== Exercise requirements ==
The stretch from the line with "decode .a32 0xEE15DF10#32" through the line with "decode .a32 0xEE160F10#32" in the records below: write it out exactly, and nothing else.

(Stored items from a collection)
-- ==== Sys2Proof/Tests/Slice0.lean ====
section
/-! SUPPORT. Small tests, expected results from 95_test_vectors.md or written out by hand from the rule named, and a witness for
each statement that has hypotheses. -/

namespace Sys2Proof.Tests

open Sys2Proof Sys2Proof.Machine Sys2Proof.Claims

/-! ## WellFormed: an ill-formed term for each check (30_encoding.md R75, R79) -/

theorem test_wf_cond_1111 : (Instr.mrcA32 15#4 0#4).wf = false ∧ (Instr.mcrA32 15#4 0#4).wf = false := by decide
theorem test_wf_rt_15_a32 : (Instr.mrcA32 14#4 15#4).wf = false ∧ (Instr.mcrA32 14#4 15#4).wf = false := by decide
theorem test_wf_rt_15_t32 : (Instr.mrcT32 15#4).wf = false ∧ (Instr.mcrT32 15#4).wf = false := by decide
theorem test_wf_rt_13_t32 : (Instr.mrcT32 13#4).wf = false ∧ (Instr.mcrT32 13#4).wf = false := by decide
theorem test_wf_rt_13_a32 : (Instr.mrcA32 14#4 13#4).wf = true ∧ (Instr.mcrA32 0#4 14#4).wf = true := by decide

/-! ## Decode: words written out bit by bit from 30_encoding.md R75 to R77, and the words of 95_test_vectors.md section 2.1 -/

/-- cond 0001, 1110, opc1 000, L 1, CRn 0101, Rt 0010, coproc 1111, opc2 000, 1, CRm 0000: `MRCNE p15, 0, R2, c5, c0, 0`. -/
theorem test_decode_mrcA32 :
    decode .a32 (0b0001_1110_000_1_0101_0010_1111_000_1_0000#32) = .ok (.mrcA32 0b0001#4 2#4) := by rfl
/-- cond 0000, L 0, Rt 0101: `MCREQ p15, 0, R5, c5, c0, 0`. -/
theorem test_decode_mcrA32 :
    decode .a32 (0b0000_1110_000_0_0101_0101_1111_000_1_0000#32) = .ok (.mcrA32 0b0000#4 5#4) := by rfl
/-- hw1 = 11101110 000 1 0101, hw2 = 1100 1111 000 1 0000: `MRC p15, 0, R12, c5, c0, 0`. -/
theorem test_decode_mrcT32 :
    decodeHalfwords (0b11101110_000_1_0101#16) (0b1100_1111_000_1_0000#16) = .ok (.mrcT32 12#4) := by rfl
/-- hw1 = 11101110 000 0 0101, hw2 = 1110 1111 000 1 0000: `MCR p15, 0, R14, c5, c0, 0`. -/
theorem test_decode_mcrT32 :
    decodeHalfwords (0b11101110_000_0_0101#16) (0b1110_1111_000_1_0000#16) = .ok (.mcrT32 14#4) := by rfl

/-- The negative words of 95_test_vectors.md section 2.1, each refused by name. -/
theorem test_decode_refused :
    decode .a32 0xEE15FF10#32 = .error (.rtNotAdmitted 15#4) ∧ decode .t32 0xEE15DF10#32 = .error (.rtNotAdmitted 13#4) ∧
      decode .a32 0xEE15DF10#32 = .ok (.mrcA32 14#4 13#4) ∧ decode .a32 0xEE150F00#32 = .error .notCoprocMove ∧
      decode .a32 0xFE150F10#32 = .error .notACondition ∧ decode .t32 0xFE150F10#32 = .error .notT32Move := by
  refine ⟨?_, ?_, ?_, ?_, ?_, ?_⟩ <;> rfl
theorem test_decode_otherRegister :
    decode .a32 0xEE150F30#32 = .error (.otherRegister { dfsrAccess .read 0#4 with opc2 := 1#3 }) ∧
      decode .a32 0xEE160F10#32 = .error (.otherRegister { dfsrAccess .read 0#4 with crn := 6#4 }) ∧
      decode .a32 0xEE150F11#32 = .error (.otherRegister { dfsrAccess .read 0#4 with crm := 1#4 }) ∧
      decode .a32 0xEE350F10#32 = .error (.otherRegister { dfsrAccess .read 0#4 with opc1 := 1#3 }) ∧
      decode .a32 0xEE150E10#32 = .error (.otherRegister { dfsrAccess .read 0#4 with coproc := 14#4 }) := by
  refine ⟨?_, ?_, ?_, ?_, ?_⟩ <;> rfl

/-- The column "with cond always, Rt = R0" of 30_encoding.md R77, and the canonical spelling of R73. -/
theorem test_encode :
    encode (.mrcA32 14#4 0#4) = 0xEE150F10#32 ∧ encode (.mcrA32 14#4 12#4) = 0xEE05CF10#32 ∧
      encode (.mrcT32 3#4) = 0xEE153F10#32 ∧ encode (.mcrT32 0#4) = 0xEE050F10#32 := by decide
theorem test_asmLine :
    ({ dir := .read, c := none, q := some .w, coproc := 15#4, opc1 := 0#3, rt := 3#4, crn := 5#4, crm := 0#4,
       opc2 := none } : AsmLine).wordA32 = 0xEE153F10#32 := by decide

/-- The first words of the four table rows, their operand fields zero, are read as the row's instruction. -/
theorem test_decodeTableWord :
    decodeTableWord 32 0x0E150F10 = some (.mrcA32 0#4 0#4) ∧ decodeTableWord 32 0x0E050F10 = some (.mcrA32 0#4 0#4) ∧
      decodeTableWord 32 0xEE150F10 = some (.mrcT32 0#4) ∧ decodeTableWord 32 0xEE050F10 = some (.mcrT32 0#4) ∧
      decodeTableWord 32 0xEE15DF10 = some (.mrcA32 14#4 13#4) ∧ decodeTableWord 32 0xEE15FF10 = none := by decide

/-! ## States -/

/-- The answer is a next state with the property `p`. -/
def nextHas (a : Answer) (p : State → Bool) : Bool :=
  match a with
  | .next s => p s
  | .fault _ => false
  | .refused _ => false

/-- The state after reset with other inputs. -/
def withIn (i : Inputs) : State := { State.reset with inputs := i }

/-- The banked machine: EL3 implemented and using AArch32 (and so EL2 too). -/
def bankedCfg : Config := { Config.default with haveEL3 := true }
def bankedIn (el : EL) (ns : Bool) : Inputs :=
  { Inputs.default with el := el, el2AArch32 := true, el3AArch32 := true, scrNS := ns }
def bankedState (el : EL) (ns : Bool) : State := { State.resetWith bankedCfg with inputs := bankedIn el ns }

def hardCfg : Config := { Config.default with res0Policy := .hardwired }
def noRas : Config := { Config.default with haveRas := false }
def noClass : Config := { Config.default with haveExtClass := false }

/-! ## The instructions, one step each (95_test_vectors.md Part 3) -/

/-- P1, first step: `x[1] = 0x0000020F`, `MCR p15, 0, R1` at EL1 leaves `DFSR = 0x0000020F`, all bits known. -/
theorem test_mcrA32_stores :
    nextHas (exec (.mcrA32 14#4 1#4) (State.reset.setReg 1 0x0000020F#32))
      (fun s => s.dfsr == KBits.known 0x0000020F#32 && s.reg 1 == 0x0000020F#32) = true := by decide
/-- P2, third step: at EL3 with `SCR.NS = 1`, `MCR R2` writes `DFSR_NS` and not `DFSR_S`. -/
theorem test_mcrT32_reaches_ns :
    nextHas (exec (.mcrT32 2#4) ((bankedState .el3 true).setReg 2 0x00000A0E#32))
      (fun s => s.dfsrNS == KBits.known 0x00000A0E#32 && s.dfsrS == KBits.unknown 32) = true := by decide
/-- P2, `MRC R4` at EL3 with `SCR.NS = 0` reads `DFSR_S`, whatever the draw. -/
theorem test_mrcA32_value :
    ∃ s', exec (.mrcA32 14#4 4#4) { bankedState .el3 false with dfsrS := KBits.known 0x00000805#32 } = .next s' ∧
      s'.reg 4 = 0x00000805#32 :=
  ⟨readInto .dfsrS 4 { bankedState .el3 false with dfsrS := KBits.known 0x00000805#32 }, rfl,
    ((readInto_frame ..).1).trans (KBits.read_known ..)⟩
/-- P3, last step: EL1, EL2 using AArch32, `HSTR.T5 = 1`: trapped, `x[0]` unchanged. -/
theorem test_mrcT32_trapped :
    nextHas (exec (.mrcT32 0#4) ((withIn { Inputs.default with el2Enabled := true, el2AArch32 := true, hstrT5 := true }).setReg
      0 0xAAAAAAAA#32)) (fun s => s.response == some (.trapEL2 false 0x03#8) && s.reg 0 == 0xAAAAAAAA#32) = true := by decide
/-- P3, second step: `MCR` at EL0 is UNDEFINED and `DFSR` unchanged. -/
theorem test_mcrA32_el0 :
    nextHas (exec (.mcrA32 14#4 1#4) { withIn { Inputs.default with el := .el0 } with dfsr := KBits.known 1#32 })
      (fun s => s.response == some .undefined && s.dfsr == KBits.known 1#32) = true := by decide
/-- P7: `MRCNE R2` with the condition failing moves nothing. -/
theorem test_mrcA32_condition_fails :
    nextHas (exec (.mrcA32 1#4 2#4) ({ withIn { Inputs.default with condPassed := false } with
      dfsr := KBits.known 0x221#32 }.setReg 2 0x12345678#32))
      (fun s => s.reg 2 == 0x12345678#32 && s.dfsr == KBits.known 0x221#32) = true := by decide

== Result of this task ==
      decode .a32 0xEE15DF10#32 = .ok (.mrcA32 14#4 13#4) ∧ decode .a32 0xEE150F00#32 = .error .notCoprocMove ∧
      decode .a32 0xFE150F10#32 = .error .notACondition ∧ decode .t32 0xFE150F10#32 = .error .notT32Move := by
  refine ⟨?_, ?_, ?_, ?_, ?_, ?_⟩ <;> rfl
theorem test_decode_otherRegister :
    decode .a32 0xEE150F30#32 = .error (.otherRegister { dfsrAccess .read 0#4 with opc2 := 1#3 }) ∧
      decode .a32 0xEE160F10#32 = .error (.otherRegister { dfsrAccess .read 0#4 with crn := 6#4 }) ∧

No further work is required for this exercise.